About

João Botelho

I am an FCT-Tenure Researcher and Chair of Computational Microbiology at the Centre for Biotechnology and Fine Chemistry (CBQF), Universidade Católica Portuguesa, Porto. My research sits at the intersection of microbial genomics, evolutionary biology, and data science, with a focus on understanding how bacteria evolve resistance to antibiotics and how mobile genetic elements drive that process.

I completed my PhD in Pharmaceutical Sciences (Microbiology) at the University of Porto in 2018, studying carbapenemase-producing Pseudomonas aeruginosa and the mobile genetic elements that carry resistance genes.

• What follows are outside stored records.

-- ==== Sys2Proof/Syntax.lean ====
section
/-! DEFINITION. The instructions: one constructor per row of spec/opcode_table.json, in the table's order, its arguments the
row's operands. The first five are the engine's commands (spec/30_encoding.md R70), the last five the wire function-code
rows (R61 to R64, R67), which the framer and the parser select by a function code (log entry 6). -/

namespace Sys2Proof

inductive Instr where
  /-- CRC16: `IN`. -/
  | crc16 (inp : List Byte)
  /-- VERIFY_CRC: `IN`. -/
  | verifyCrc (inp : List Byte)
  /-- BUILD_READ: `UNIT`, `START`, `QTY`. -/
  | buildRead (unit : Byte) (start qty : Word)
  /-- BUILD_WRITE: `UNIT`, `START`, `VALUES`. -/
  | buildWrite (unit : Byte) (start : Word) (values : List Word)
  /-- PARSE_RESPONSE: `IN`, and `UNIT`, the expected unit. -/
  | parseResponse (inp : List Byte) (unit : Byte)
  /-- RQ03_READ_HOLDING_REQUEST: the fields of the request frame. -/
  | rq03 (unit : Byte) (start qty : Word)
  /-- RQ10_WRITE_MULTIPLE_REQUEST: the fields of the request frame. -/
  | rq10 (unit : Byte) (start : Word) (values : List Word)
  /-- RS03_READ_HOLDING_RESPONSE: the received frame, its function code 0x03, and the expected unit. -/
  | rs03 (inp : List Byte) (unit : Byte)
  /-- RS10_WRITE_MULTIPLE_RESPONSE: the received frame, its function code 0x10, and the expected unit. -/
  | rs10 (inp : List Byte) (unit : Byte)
  /-- RS_UNSUPPORTED_FUNCTION: the function code of the received frame, neither 0x03 nor 0x10. -/
  | rsUnsupported (fc : Byte)
  deriving DecidableEq, Repr

end Sys2Proof
end

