-- ==== Sys2Proof/WellFormed.lean ====
section
/-! DEFINITION. Which instructions are well formed. The operands of the five commands and of the two request rows are of fixed
widths or any length (spec/10_state.md R21, R23), so each of those is well formed. A response row stands for one value of
the function-code byte at offset 1 of the received frame (spec/30_encoding.md R67). -/

namespace Sys2Proof

def Instr.wellFormed : Instr → Bool
  | .crc16 _ => true
  | .verifyCrc _ => true
  | .buildRead _ _ _ => true
  | .buildWrite _ _ _ => true
  | .parseResponse _ _ => true
  | .rq03 _ _ _ => true
  | .rq10 _ _ _ => true
  | .rs03 inp _ => inp[1]? == some 0x03#8
  | .rs10 inp _ => inp[1]? == some 0x10#8
  | .rsUnsupported fc => fc != 0x03#8 && fc != 0x10#8

end Sys2Proof
end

I then joined the Max Planck Institute for Evolutionary Biology (Germany, 2019–2022) as a postdoctoral researcher, where I received the Kiel Life Science Award for Early Career Postdocs. From 2022 to 2024, I was a Maria Zambrano Fellow at the Centre for Plant Biotechnology and Genomics (CBGP), UPM-INIA, Spain, exploring evolutionary dynamics of bacterial and archaeal genomes. In December 2024, I was awarded an FCT CEEC Individual fellowship to develop my research programme at UCP Porto. In December 2025, this fellowship was interrupted upon being promoted to FCT-Tenure Researcher, a permanent position I have held since then as Chair of Computational Microbiology at CBQF, Universidade Católica Portuguesa.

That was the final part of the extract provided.